2. Description of Prior Art 
High-silica zeolites are extremely well known in the art and have been the 
subject of much attention in both the patent and technical literature. It 
has now been discovered that the morphology of the crystals produced from 
a forming solution vary depending upon the final pH of the reaction 
medium. As is well known in the art of the synthesis of zeolites, it is 
extremely difficult to control the pH and, in fact, it is extremely 
difficult to even measure the pH during the crystallizaton since 
crystallization is usually carried out in closed vessels under autogeneous 
pressure such that exact measurements are not practical. It is known in 
the art that there is a certain pH range over which ZSM-5 type zeolites 
can be prepared and, in this connection, U.S. Pat. No. 4,061,724 discloses 
at column 3 the pH range of 10-14. However, this patent does not teach 
that the morphology of the resulting crystals is dependent on the pH of 
the reaction medium. It is also known that the pH is difficult to control 
and that it varies during the course of crystallization. 
Rod-shaped silica polymorphs are disclosed in U.S. Pat. No. 4,073,865. 
These materials are stated to be a novel silica polymorph and they 
require, for their preparation, the presence of a fluoride ion in the 
reaction media. The resulting rod-shaped products are stated to be 
extremely hydrophobic thereby making it particularly advantageous in 
absorption separations requiring minimum water absorption or at least 
interference from water vapor and the absorption of less polar molecules. 
Preparation of the materials involving the use of a fluoride ion has many 
disadvantages including disposal problems in connection with the waste 
liquids.
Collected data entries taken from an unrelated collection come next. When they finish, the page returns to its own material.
-- ==== Sys2Proof/Laws/State.lean ====
section
/-! SUPPORT. The updates of State, one lemma per field: what each leaves and what it writes. -/

namespace Sys2Proof.Machine

variable (s : State)

/-! ## State.pushBit -/

@[simp] theorem State.pushBit_cfg (b : Bool) : (s.pushBit b).cfg = s.cfg := rfl
@[simp] theorem State.pushBit_cmdLast (b : Bool) : (s.pushBit b).cmdLast = s.cmdLast := rfl
@[simp] theorem State.pushBit_busy (b : Bool) : (s.pushBit b).busy = s.busy := rfl
@[simp] theorem State.pushBit_done (b : Bool) : (s.pushBit b).done = s.done := rfl
@[simp] theorem State.pushBit_ovr (b : Bool) : (s.pushBit b).ovr = s.ovr := rfl
@[simp] theorem State.pushBit_err (b : Bool) : (s.pushBit b).err = s.err := rfl
@[simp] theorem State.pushBit_planValid (b : Bool) : (s.pushBit b).planValid = s.planValid := rfl
@[simp] theorem State.pushBit_planFmt (b : Bool) : (s.pushBit b).planFmt = s.planFmt := rfl
@[simp] theorem State.pushBit_treeValid (b : Bool) : (s.pushBit b).treeValid = s.treeValid := rfl
@[simp] theorem State.pushBit_codesValid (b : Bool) : (s.pushBit b).codesValid = s.codesValid := rfl
@[simp] theorem State.pushBit_arg (b : Bool) : (s.pushBit b).arg = s.arg := rfl
@[simp] theorem State.pushBit_result (b : Bool) : (s.pushBit b).result = s.result := rfl
@[simp] theorem State.pushBit_origBits (b : Bool) : (s.pushBit b).origBits = s.origBits := rfl
@[simp] theorem State.pushBit_bodyBits (b : Bool) : (s.pushBit b).bodyBits = s.bodyBits := rfl
@[simp] theorem State.pushBit_planSaved (b : Bool) : (s.pushBit b).planSaved = s.planSaved := rfl
@[simp] theorem State.pushBit_freq (b : Bool) : (s.pushBit b).freq = s.freq := rfl
@[simp] theorem State.pushBit_codes (b : Bool) : (s.pushBit b).codes = s.codes := rfl
@[simp] theorem State.pushBit_store (b : Bool) : (s.pushBit b).store = s.store := rfl
@[simp] theorem State.pushBit_writer (b : Bool) : (s.pushBit b).writer = { s.writer with buf := s.writer.buf ++ [b], bits := raiseCount s.writer.bits 1 s.draws } := rfl
@[simp] theorem State.pushBit_reader (b : Bool) : (s.pushBit b).reader = s.reader := rfl
@[simp] theorem State.pushBit_phase (b : Bool) : (s.pushBit b).phase = s.phase := rfl
@[simp] theorem State.pushBit_pq (b : Bool) : (s.pushBit b).pq = s.pq := rfl
@[simp] theorem State.pushBit_seq (b : Bool) : (s.pushBit b).seq = s.seq := rfl
@[simp] theorem State.pushBit_lcmd (b : Bool) : (s.pushBit b).lcmd = s.lcmd := rfl
@[simp] theorem State.pushBit_larg (b : Bool) : (s.pushBit b).larg = s.larg := rfl
@[simp] theorem State.pushBit_stack (b : Bool) : (s.pushBit b).stack = s.stack := rfl
@[simp] theorem State.pushBit_budget (b : Bool) : (s.pushBit b).budget = s.budget := rfl
@[simp] theorem State.pushBit_cur (b : Bool) : (s.pushBit b).cur = s.cur := rfl
@[simp] theorem State.pushBit_work (b : Bool) : (s.pushBit b).work = s.work := rfl
@[simp] theorem State.pushBit_opened (b : Bool) : (s.pushBit b).opened = s.opened := rfl
@[simp] theorem State.pushBit_mark (b : Bool) : (s.pushBit b).mark = s.mark := rfl
@[simp] theorem State.pushBit_inReset (b : Bool) : (s.pushBit b).inReset = s.inReset := rfl
@[simp] theorem State.pushBit_inq (b : Bool) : (s.pushBit b).inq = s.inq := rfl
@[simp] theorem State.pushBit_popped (b : Bool) : (s.pushBit b).popped = s.popped := rfl
@[simp] theorem State.pushBit_sink (b : Bool) : (s.pushBit b).sink = s.sink := rfl
@[simp] theorem State.pushBit_events (b : Bool) : (s.pushBit b).events = s.events := rfl
@[simp] theorem State.pushBit_accesses (b : Bool) : (s.pushBit b).accesses = s.accesses := rfl
@[simp] theorem State.pushBit_stalled (b : Bool) : (s.pushBit b).stalled = s.stalled := rfl
@[simp] theorem State.pushBit_draws (b : Bool) : (s.pushBit b).draws = raiseDraws s.writer.bits 1 s.draws := rfl

/-! ## State.dropWbuf -/

@[simp] theorem State.dropWbuf_cfg : s.dropWbuf.cfg = s.cfg := rfl
@[simp] theorem State.dropWbuf_cmdLast : s.dropWbuf.cmdLast = s.cmdLast := rfl
@[simp] theorem State.dropWbuf_busy : s.dropWbuf.busy = s.busy := rfl
@[simp] theorem State.dropWbuf_done : s.dropWbuf.done = s.done := rfl
@[simp] theorem State.dropWbuf_ovr : s.dropWbuf.ovr = s.ovr := rfl
@[simp] theorem State.dropWbuf_err : s.dropWbuf.err = s.err := rfl
@[simp] theorem State.dropWbuf_planValid : s.dropWbuf.planValid = s.planValid := rfl
@[simp] theorem State.dropWbuf_planFmt : s.dropWbuf.planFmt = s.planFmt := rfl
@[simp] theorem State.dropWbuf_treeValid : s.dropWbuf.treeValid = s.treeValid := rfl
@[simp] theorem State.dropWbuf_codesValid : s.dropWbuf.codesValid = s.codesValid := rfl
@[simp] theorem State.dropWbuf_arg : s.dropWbuf.arg = s.arg := rfl
@[simp] theorem State.dropWbuf_result : s.dropWbuf.result = s.result := rfl
@[simp] theorem State.dropWbuf_origBits : s.dropWbuf.origBits = s.origBits := rfl
@[simp] theorem State.dropWbuf_bodyBits : s.dropWbuf.bodyBits = s.bodyBits := rfl
@[simp] theorem State.dropWbuf_planSaved : s.dropWbuf.planSaved = s.planSaved := rfl
@[simp] theorem State.dropWbuf_freq : s.dropWbuf.freq = s.freq := rfl
@[simp] theorem State.dropWbuf_codes : s.dropWbuf.codes = s.codes := rfl
@[simp] theorem State.dropWbuf_store : s.dropWbuf.store = s.store := rfl
@[simp] theorem State.dropWbuf_writer : s.dropWbuf.writer = { s.writer with buf := [] } := rfl
@[simp] theorem State.dropWbuf_reader : s.dropWbuf.reader = s.reader := rfl
@[simp] theorem State.dropWbuf_phase : s.dropWbuf.phase = s.phase := rfl
@[simp] theorem State.dropWbuf_pq : s.dropWbuf.pq = s.pq := rfl
@[simp] theorem State.dropWbuf_seq : s.dropWbuf.seq = s.seq := rfl
@[simp] theorem State.dropWbuf_lcmd : s.dropWbuf.lcmd = s.lcmd := rfl
@[simp] theorem State.dropWbuf_larg : s.dropWbuf.larg = s.larg := rfl
@[simp] theorem State.dropWbuf_stack : s.dropWbuf.stack = s.stack := rfl
@[simp] theorem State.dropWbuf_budget : s.dropWbuf.budget = s.budget := rfl
@[simp] theorem State.dropWbuf_cur : s.dropWbuf.cur = s.cur := rfl
@[simp] theorem State.dropWbuf_work : s.dropWbuf.work = s.work := rfl
@[simp] theorem State.dropWbuf_opened : s.dropWbuf.opened = s.opened := rfl
@[simp] theorem State.dropWbuf_mark : s.dropWbuf.mark = s.mark := rfl
@[simp] theorem State.dropWbuf_inReset : s.dropWbuf.inReset = s.inReset := rfl
@[simp] theorem State.dropWbuf_inq : s.dropWbuf.inq = s.inq := rfl
@[simp] theorem State.dropWbuf_popped : s.dropWbuf.popped = s.popped := rfl
@[simp] theorem State.dropWbuf_sink : s.dropWbuf.sink = s.sink := rfl
@[simp] theorem State.dropWbuf_events : s.dropWbuf.events = s.events := rfl
@[simp] theorem State.dropWbuf_accesses : s.dropWbuf.accesses = s.accesses := rfl
@[simp] theorem State.dropWbuf_stalled : s.dropWbuf.stalled = s.stalled := rfl
@[simp] theorem State.dropWbuf_draws : s.dropWbuf.draws = s.draws := rfl

/-! ## State.startStream -/

@[simp] theorem State.startStream_cfg : s.startStream.cfg = s.cfg := rfl
@[simp] theorem State.startStream_cmdLast : s.startStream.cmdLast = s.cmdLast := rfl
@[simp] theorem State.startStream_busy : s.startStream.busy = s.busy := rfl
@[simp] theorem State.startStream_done : s.startStream.done = s.done := rfl
@[simp] theorem State.startStream_ovr : s.startStream.ovr = s.ovr := rfl
@[simp] theorem State.startStream_err : s.startStream.err = s.err := rfl
@[simp] theorem State.startStream_planValid : s.startStream.planValid = s.planValid := rfl
@[simp] theorem State.startStream_planFmt : s.startStream.planFmt = s.planFmt := rfl
@[simp] theorem State.startStream_treeValid : s.startStream.treeValid = s.treeValid := rfl
@[simp] theorem State.startStream_codesValid : s.startStream.codesValid = s.codesValid := rfl
@[simp] theorem State.startStream_arg : s.startStream.arg = s.arg := rfl
@[simp] theorem State.startStream_result : s.startStream.result = s.result := rfl
@[simp] theorem State.startStream_origBits : s.startStream.origBits = s.origBits := rfl
@[simp] theorem State.startStream_bodyBits : s.startStream.bodyBits = s.bodyBits := rfl
@[simp] theorem State.startStream_planSaved : s.startStream.planSaved = s.planSaved := rfl
@[simp] theorem State.startStream_freq : s.startStream.freq = s.freq := rfl
@[simp] theorem State.startStream_codes : s.startStream.codes = s.codes := rfl
@[simp] theorem State.startStream_store : s.startStream.store = s.store := rfl
@[simp] theorem State.startStream_writer : s.startStream.writer = ⟨false, [], 0#64⟩ := rfl
@[simp] theorem State.startStream_reader : s.startStream.reader = s.reader := rfl
@[simp] theorem State.startStream_phase : s.startStream.phase = s.phase := rfl
@[simp] theorem State.startStream_pq : s.startStream.pq = s.pq := rfl
@[simp] theorem State.startStream_seq : s.startStream.seq = s.seq := rfl
@[simp] theorem State.startStream_lcmd : s.startStream.lcmd = s.lcmd := rfl
@[simp] theorem State.startStream_larg : s.startStream.larg = s.larg := rfl
@[simp] theorem State.startStream_stack : s.startStream.stack = s.stack := rfl
@[simp] theorem State.startStream_budget : s.startStream.budget = s.budget := rfl
@[simp] theorem State.startStream_cur : s.startStream.cur = s.cur := rfl
@[simp] theorem State.startStream_work : s.startStream.work = s.work := rfl
@[simp] theorem State.startStream_opened : s.startStream.opened = s.opened := rfl
@[simp] theorem State.startStream_mark : s.startStream.mark = s.mark := rfl
@[simp] theorem State.startStream_inReset : s.startStream.inReset = s.inReset := rfl
@[simp] theorem State.startStream_inq : s.startStream.inq = s.inq := rfl
@[simp] theorem State.startStream_popped : s.startStream.popped = s.popped := rfl
@[simp] theorem State.startStream_sink : s.startStream.sink = s.sink := rfl
@[simp] theorem State.startStream_events : s.startStream.events = s.events := rfl
@[simp] theorem State.startStream_accesses : s.startStream.accesses = s.accesses := rfl
@[simp] theorem State.startStream_stalled : s.startStream.stalled = s.stalled := rfl
@[simp] theorem State.startStream_draws : s.startStream.draws = s.draws := rfl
Similarly, the off gas resulting from the calcination of the 
silica materials contains hydrogen fluoride and silica tetrafluoride 
thereby preventing releasing to the atmosphere until suitable purification 
techniques are employed. 
Accordingly, it is the object of this invention to produce high silica 
ZSM-5 in the absence of a fluoride from a reaction medium which does not 
contain a fluoride ion said ZSM-5 being rod-shaped and having a high 
degree of hydrophobicity. It is noted that the production of rod-shaped 
ZSM-5 from a fluoride free media is not novel per se and, in fact, Example 
27 of U.S. Pat. No. 3,702,886 specifically teaches the same. However, 
instant invention represents an improvement over the process toward said 
Example in that the products obtained by the process of this invention are 
more uniformly rod-shaped than those in said Example 27. 
SUMMARY OF THE INVENTION 
This invention is concerned with carrying out the crystallization of ZSM-5 
type zeolites using the same reactants as have previously been described 
in various patents and technical articles; but carrying out the 
crystallization in the presence of a buffer such that the pH is maintained 
within the range of 9.5-10.5 to produce products which are rod-shaped and 
characterized by having a length-to-width (L/W) ratio of at least 3:1 and 
a water sorption capacity of less than 2.0 grams/100 grams of solid. 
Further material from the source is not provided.